Finding missing synchronization in a distributed computation using controlled re-execution

  • Authors:
  • Neeraj Mittal;Vijay K. Garg

  • Affiliations:
  • Department of Computer Science, The University of Texas at Dallas, Richardson, TX;Department of Electrical and Computer Engineering, The University of Texas at Austin, Austin, TX

  • Venue:
  • Distributed Computing
  • Year:
  • 2004

Quantified Score

Hi-index 0.00

Visualization

Abstract

Correct distributed programs are hard to write. Not surprisingly, distributed systems are especially vulnerable to software faults. Testing and debugging is an important way to improve the reliability of distributed systems.
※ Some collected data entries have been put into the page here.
theorem all_two {s : State} {n : Fin 16} {y z : Session} (h : holdsTwo s n y z) {P : RecordIndex → Session → Prop} (p : P 0 y) (q : P 1 z) :
    ∀ i, ∀ w ∈ s.session? i, P i w := by
  intro i w m
  unfold State.session? at m
  rw [record_two h] at m
  by_cases e : i = 0
  · subst e; cases m; exact p
  · by_cases k : i = 1
    · subst k; cases m; exact q
    · simp [e, k] at m

theorem candidates_two {s : State} {n : Fin 16} {y z : Session} (h : holdsTwo s n y z) (no : y.sector ≠ z.sector) (e : WaitEntry)
    (he : e.sector = z.sector) :
    candidates e s = (List.finRange 512).filterMap (fun i =>
      if i = 1 then (if z.sector = e.sector ∧ e.mayTake z.cls ∧ z.seizable then some (i, z) else none) else none) := by
  unfold candidates State.session?
  congr 1
  funext i
  rw [record_two h]
  by_cases k : i = 0
  · subst k; exact if_neg fun c => no (c.1.trans he)
  · by_cases j : i = 1
    · subst j; rfl
    · rw [if_neg k, if_neg j, if_neg j]

/-- The tags outstanding are those of the entries that wait. -/
theorem waiting_tags (es : List WaitEntry) (l : Link) (g : Fin 256) :
    ((waiting es up).link l).tags.get g = true ↔ ∃ e ∈ es, e.tenant = l ∧ e.tag.toNat = g.val := by
  have step : ∀ (es : List WaitEntry) (s : State), ((es.foldl (fun s e => setTag e.name true s) s).link l).tags.get g = true ↔
      (s.link l).tags.get g = true ∨ ∃ e ∈ es, e.tenant = l ∧ e.tag.toNat = g.val := by
    intro es
    induction es with
    | nil => simp
    | cons d es ih =>
      intro s
      rw [List.foldl_cons, ih]
      have h : ((setTag d.name true s).link l).tags.get g = true ↔
          (d.tenant = l ∧ d.tag.toNat = g.val) ∨ (s.link l).tags.get g = true := by
        unfold setTag State.modLink State.link
        rw [get_vmod]
        by_cases a : l = d.tenant
        · rw [if_pos (show l = d.name.tenant from a)]
          by_cases b : g = tagIndex d.tag
          · subst b; simp [a, WaitEntry.name, tagIndex]
          · rw [get_vput_ne _ (show g ≠ tagIndex d.name.tag from b)]
            have : d.tag.toNat ≠ g.val := fun c => b (Fin.ext c.symm)
            simp [this]
        · rw [if_neg (show l ≠ d.name.tenant from a)]
          simp [Ne.symm a]
      rw [h, List.exists_mem_cons_iff, or_comm (a := (d.tenant = l ∧ d.tag.toNat = g.val)), or_assoc]
  have h0 : (up.link l).tags.get g = false := by
    have : (up.link l).tags = Vector.replicate 256 false := by fin_cases l <;> rfl
    rw [this]; simp [Vector.get_eq_getElem]
  exact (step es up).trans (by simp [h0])

/-- Waiting entries are the list's and the Tag Tables' alone. -/
theorem waiting_keeps (es : List WaitEntry) (s : State) :
    (waiting es s).sessions = s.sessions ∧ (waiting es s).claims = s.claims ∧ (waiting es s).policy = s.policy := by
  have step : ∀ (es : List WaitEntry) (s : State), let u := es.foldl (fun s e => setTag e.name true s) s
      u.sessions = s.sessions ∧ u.claims = s.claims ∧ u.policy = s.policy := by
    intro es
    induction es with
    | nil => exact fun s => ⟨rfl, rfl, rfl⟩
    | cons d es ih => exact fun s => ih _
  exact step es s

/-- All links are ATTACHED, and the tags outstanding are those of the entries. -/
def linksOf (es : List WaitEntry) (s : State) : Prop :=
  ∀ l, (s.link l).tags = ((waiting es up).link l).tags ∧ (s.link l).state = .attached

theorem linksOf_waiting {es : List WaitEntry} {s : State} (h : s.links = up.links) : linksOf es (waiting es s) := by
  have step : ∀ (es : List WaitEntry) (s u : State), s.links = u.links → ∀ l : Link,
      (es.foldl (fun s e => setTag e.name true s) s).link l = (es.foldl (fun s e => setTag e.name true s) u).link l ∧
        ((es.foldl (fun s e => setTag e.name true s) s).link l).state = (s.link l).state := by
    intro es
    induction es with
    | nil => exact fun s u h l => ⟨congrArg (fun v => v.get l) h, rfl⟩
    | cons d es ih =>
      intro s u h l
      have k : (setTag d.name true s).links = (setTag d.name true u).links := by
        unfold setTag State.modLink; rw [h]
      refine ⟨(ih _ _ k l).1, (ih _ _ k l).2.trans ?_⟩
      unfold setTag
      rw [State.modLink_link]
      split <;> rfl
  have a : ∀ l, (up.link l).state = .attached := by decide +kernel
  have b : ∀ l, s.link l = up.link l := fun l => congrArg (fun v => v.get l) h
  exact fun l => ⟨congrArg LinkRec.tags (step es s up h l).1, (step es s up h l).2.trans ((congrArg LinkRec.state (b l)).trans (a l))⟩

theorem linksOf_mod {es : List WaitEntry} {s : State} {l : Link} {f : LinkRec → LinkRec}
    (hf : ∀ r, (f r).tags = r.tags ∧ (f r).state = r.state) (h : linksOf es s) : linksOf es (s.modLink l f) := by
  intro m
  rw [State.modLink_link]
  split
  · exact ⟨(hf _).1.trans (h m).1, (hf _).2.trans (h m).2⟩
  · exact h m

/-- The links alone decide it. -/
theorem linksOf_congr {es : List WaitEntry} {s t : State} (h : t.links = s.links) (k : linksOf es s) : linksOf es t := by
  intro l
  have e : t.link l = s.link l := congrArg (fun v => v.get l) h
  rw [e]; exact k l

/-- A state with all links ATTACHED whose entries and claims agree, and each of whose victims is listed by its claim. -/
theorem books_of {es : List WaitEntry} {cs : List Claim} {s : State} (hw : s.waitList = es) (hc : s.claims = cs)
    (hp : s.policy = up.policy) (hl : linksOf es s)
    (agree : (es.map WaitEntry.name).Nodup ∧ (cs.map Claim.claimant).Nodup ∧
      (∀ c ∈ cs, ∃ e ∈ es, e.name = c.claimant ∧ e.state = .claiming ∧ e.sector = c.sector ∧ e.cls = c.cls ∧ e.units = c.need) ∧
      (∀ e ∈ es, e.state = .claiming → ∃ c ∈ cs, c.claimant = e.name) ∧
      ∀ e ∈ es, (e.state = .claiming ∨ e.claimPending = true → e.cls.counted = false) ∧
        (e.claimPending = true → e.state = .queued) ∧ (e.cls = .emergency → e.waitDeadline = none) ∧
        (e.cls ≠ .emergency → e.escalationDeadline = none))
    (hs : ∀ i, ∀ y ∈ s.session? i, ∀ n, y.claim? = some n →
      ∃ c ∈ cs, c.claimant = n ∧ c.sector = y.sector ∧ ⟨i, (s.record i).generation⟩ ∈ c.victims) : BooksInv s := by
  obtain ⟨a, b, c, d, e⟩ := agree
  subst hw hc
  refine ⟨a, fun l g => by rw [(hl l).1]; exact waiting_tags _ l g, b, c, d, fun x m => ?_, fun i y m => ⟨(hl _).2, hs i y m⟩, ?_⟩
  · obtain ⟨p, q, r, u⟩ := e x m
    exact ⟨p, q, r, u, (hl _).2⟩
  · unfold State.classPolicy; rw [hp]; rfl

/-! ### States that meet the statements' hypotheses -/

/-- A queue with a command, and an empty one. -/
theorem meets_StepTakesFront : ({ up with pending := [.ask, .look] } : State).pending = .ask :: [.look] ∧ up.pending = [] := by decide

theorem meets_OnlyShortPulseStops : Instr.wellFormed .ask = true ∧ Instr.wellFormed (.fullReset 9 true true) = false := by decide

/-- A command of a link, with its next state; the clauses on the port and the settings admit it too. -/
theorem meets_WholePartFrames : exec (.lockFall 1) up = .next (after (.lockFall 1) up) ∧ Instr.busRow (.lockFall 1) = false :=
  ⟨rfl, rfl⟩

theorem meets_ResetLowHolds :
    ({ up with resetLow := true } : State).resetLow = true ∧ Instr.busRow (.windowStatusRead dev false) = true ∧
      Instr.busRow .ask = false ∧ (∀ l, Instr.ask ≠ .lockRise l) := by decide

theorem meets_FullResetRestores : 10 ≤ 10 := by decide

/-- The last value but one and the last value of the Time Base. -/
theorem meets_TickAdvances :
    (Ready { up with timeBase := 2 ^ 40 - 2 } ∧ 2 ^ 40 - 2 < 2 ^ 40) ∧
      Ready { up with timeBase := 2 ^ 40 - 1 } ∧ 2 ^ 40 - 1 < 2 ^ 40 := by decide +kernel

/-- Link 1 ABSENT and HALTED with its lock low, PRESENT and HALTED with its lock high; and an input already at the level. -/
theorem meets_LockChangesPresence :
    (∀ x ∈ [LinkState.absent, .halted],
      let s := up.modLink 1 (fun _ => { LinkRec.reset with state := x })
      Ready s ∧ (s.link 1).lock = false ∧ ((s.link 1).state = .absent ∨ (s.link 1).state = .halted) ∧
        (s.link 1).outbound = []) ∧
    (∀ x ∈ [LinkState.present, .halted],
      let s := up.modLink 1 (fun _ => { LinkRec.reset with state := x, lock := true })
      Ready s ∧ (s.link 1).lock = true ∧ ((s.link 1).state = .present ∨ (s.link 1).state = .halted)) ∧
    (Ready up ∧ (up.link 1).lock = true) ∧
    (let s := up.modLink 1 (fun _ => LinkRec.reset)
     Ready s ∧ (s.link 1).lock = false) := by decide +kernel

/-- A claim of tenant `t` with this need, unit 5 earmarked, whose victim is record 0. -/
def claimOn (t : Tenant) (need : Nat) (c : Cls := .emergency) : Claim := ⟨⟨t, 7⟩, c, 3, need, [5], [⟨0, 0⟩]⟩

/-- Its claimant's entry. -/
def claimant (t : Tenant) (need : Nat) (c : Cls := .emergency) : WaitEntry := { entry t 7 c with units := need, state := .claiming }

/-- Tenant 0's session on units 0 and 1 is the claim's only victim. -/
def claimed (t : Tenant) (need : Nat) : State :=
  { (waiting [claimant t need] (hold (call .bulk (.reclaiming 9000 (some ⟨t, 7⟩))) up)).modSector 3
      (fun p => p.assign [5] (.earmarked ⟨t, 7⟩)) with claims := [claimOn t need] }

/-- Tenant 0's victim session in record 0. -/
abbrev victim (t : Tenant) : Session := call .bulk (.reclaiming 9000 (some ⟨t, 7⟩))

/-- A state whose books are those of `claimed 1 4`. -/
theorem claimed_books {s : State} (hw : s.waitList = [claimant 1 4]) (hc : s.claims = [claimOn 1 4])
    (hs : holdsOne s 0 (victim 1)) (hp : s.policy = up.policy) (hl : linksOf [claimant 1 4] s) : BooksInv s :=
  books_of hw hc hp hl (by decide) (all_one hs (fun n m => by
    cases m
    exact ⟨_, List.mem_singleton_self _, rfl, rfl, by rw [record_one hs]; exact List.mem_singleton_self _⟩))

theorem withClaims_keeps (s : State) (cs : List Claim) :
    ({ s with claims := cs } : State).links = s.links ∧ ({ s with claims := cs } : State).policy = s.policy ∧
      ({ s with claims := cs } : State).waitList = s.waitList ∧ ({ s with claims := cs } : State).claims = cs := ⟨rfl, rfl, rfl, rfl⟩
A distributed debugger equipped with the mechanism to re-execute the traced computation in a controlled fashion can greatly facilitate the detection and localization of bugs. This approach gives rise to a general problem of predicate control, which takes a computation and a safety property specified on the computation as inputs, and produces a controlled computation, with added synchronization, that maintains the given safety property as output. We devise efficient control algorithms for two classes of useful predicates, namely region predicates and disjunctive predicates. For the former, we prove that the control algorithm is optimal in the sense that it guarantees maximum concurrency possible in the controlled computation. For the latter, we prove that our control algorithm generates the least number of synchronization dependencies and therefore has optimal message-complexity. Furthermore, we provide a necessary and sufficient condition under which it is possible to efficiently compute a minimal controlling synchronization for a general predicate. We also give an algorithm to compute such a synchronization under the condition provided.